Performance assessment of material extrusion printers using the COMPAQT, a capability analysis in less than 24 h of printing

Despite the growing adoption of Additive Manufacturing in the industry, it still lacks standards to evaluate the dimensional and geometrical performance of printers for long production runs. This is especially needed to foresee the required post finishing operations by knowing which quantity of material should be removed from the parts after their fabrication (by finish milling, for example). ISO 52902, by proposing to design, print and measure test artifacts, allows the tolerance intervals achievable by a printer to be obtained. Nevertheless, this method leads to long printing times (27 h of printing are common values for one part). This makes this method not suitable for industrial purposes if a capability analysis is needed and would lead, therefore, to very high production times (nearly 1 month to produce 25 parts).

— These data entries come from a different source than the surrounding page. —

/-- The fault of step 7 (R141 to R144). Where an AUX of `CGATH` or `CSCAT`, or SRC or DSTR of `CTCE`, is no multiple of
4, the rule names no fault: MISALIGN is raised here; nor does it name one for a row of `COVL` that runs past the 65,536
bytes of IMEM or of a command store: WINDOW is raised here. (Log entry 51, DESIGN CHOICE.) -/
def State.ownFault (s : State) (t : TileId) (k : PKind) (e : Elem) (p : Plan) : Option (Byte × Nat) :=
  let rows := e.liveRows k
  match k with
  | .opld =>
    let n := opldSlot e
    if 32 ≤ n ∨ ((rows.map (e.dstRow k)).any fun a => decide (a < 32768 * n) || decide (32768 * (n + 1) < a + p.dlen)) then
      some (cWINDOW, e.dst)
    else
      let x := (s.crew (crewOf t)).slot (Fin.ofNat 32 n)
      if x.st = .free ∨ x.st = .kept ∨ x.claimer ≠ laneOf t then some (cSLOTCLAIM, 0)
      else if x.readers ≠ 0 then some (cSLOTBUSY, 0)
      else none
  | .ovl =>
    if (rows.map (e.dstRow k)).any fun a => decide (65536 < a + e.len) then some (cWINDOW, e.dst)
    else if 4 ≤ e.ds ∧ (rows.all (s.ovlRowOk t e)) = false then some (cSGBAD, 0)
    else none
  | .wtx => if s.wsLoading t then none else some (cWSTORE, 0)
  | .tce => if e.src % 4 ≠ 0 ∨ (!bitOf e.dstr 63 && decide (e.dstr % 4 ≠ 0)) then some (cMISALIGN, e.src) else none
  | .prb => if e.dst % 16 ≠ 0 then some (cMISALIGN, e.dst) else none
  | .gath | .scat => if e.aux % 4 ≠ 0 then some (cMISALIGN, e.aux) else none
  | _ => none

/-- R369: does the element do what a half of a PAIR launch may not? -/
def Elem.pairBarred (k : PKind) (e : Elem) : Bool :=
  k == .wtx || e.sigEn || e.predSignal || (e.op != 0 && e.ds == 0)

/-! ## The start of an element (R130) -/

/-- What the checks of a start find. -/
inductive StartRes where
  | fault (code : Byte) (addr : Nat)
  /-- Nothing moves: the element is skipped (R133), or moves no bytes (R132). -/
  | nothing
  | run
deriving DecidableEq, Repr

/-- R133: is the predicate zero? `sig` is the Signal word that the element has read. -/
def State.skips (s : State) (t : TileId) (e : Elem) (sig : Word) : Bool :=
  if !e.skip then false
  else if e.predSignal then sig == 0
  else (s.tile t).sp.readNat (bitsOf e.pred 0 20) 8 == 0

/-- R130, steps 2 and 4 to 7, for an element of a resolved kind, whose Signal predicate reads `sig`. `CPRB` uses neither LEN
nor ROWS (R145): it probes and writes where one of them is 0 too. (Log entry 54, DESIGN CHOICE.) -/
def State.startElem (s : State) (t : TileId) (c : PCmd) (k0 : PKind) (e : Elem) (sig : Word) : StartRes :=
  let k := k0.resolve e
  let e := s.listed t k e
  if e.staticOk k0 = false then .fault cSGBAD 0
  else if e.predSignal ∧ bitsOf e.pred 17 3 ≠ 0 then .fault cPROT 0
  else if s.inPair t ∧ e.pairBarred k then .fault cPROT 0
  else
    match s.plan t c k e with
    | .error f => if f = cCOPYSIZE ∧ s.skips t e sig then .nothing else .fault f 0
    | .ok p =>
      if s.skips t e sig then .nothing
      else if s.sizesOk t k e p = false then .fault cCOPYSIZE 0
      else if k ≠ .prb ∧ (e.len = 0 ∨ e.rows = 0) then .nothing
      else
        match s.windowFault t k e p with
        | some f => .fault f.1 f.2
        | none =>
          match s.ownFault t k e p with
          | some f => .fault f.1 f.2
          | none => .run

In this presentation, we propose a novel part design called the COMPAQT (Component for Machine Performances Assessment in Quick Time) that allows to determine the achievable dimensional tolerances of a printer, while keeping the required printing time lower than 24 h for producing the required 25 parts. Moreover, the COMPAQT, when replicated 25 times over the available building platform area, provides a systematic coverage of the achievable size ranges of ISO 286-1.
The COMPAQT can be used either to evaluate the capability of a printer by replicating it and covering most of the available printing area (in X and Y), or to track the performance degradation of a printer in the longer term by adding one COMPAQT into batches as a companion part. The method was successfully tested on a commercial Material Extrusion machine printing poly-lactic acid feedstock and allowed its potential and real tolerance interval capabilities to be evaluated. ISO 22514 was used to analyze the data and obtain the capability indices.
Different tolerances were obtained for the measurements according to the X, Y and Z axes, the latter exhibited the best performance. Finally, different systematic errors were observed, depending on whether the measurements involved surfaces of a single (values around 0 mm) or two different COMPAQT parts (values up to 0.314 mm).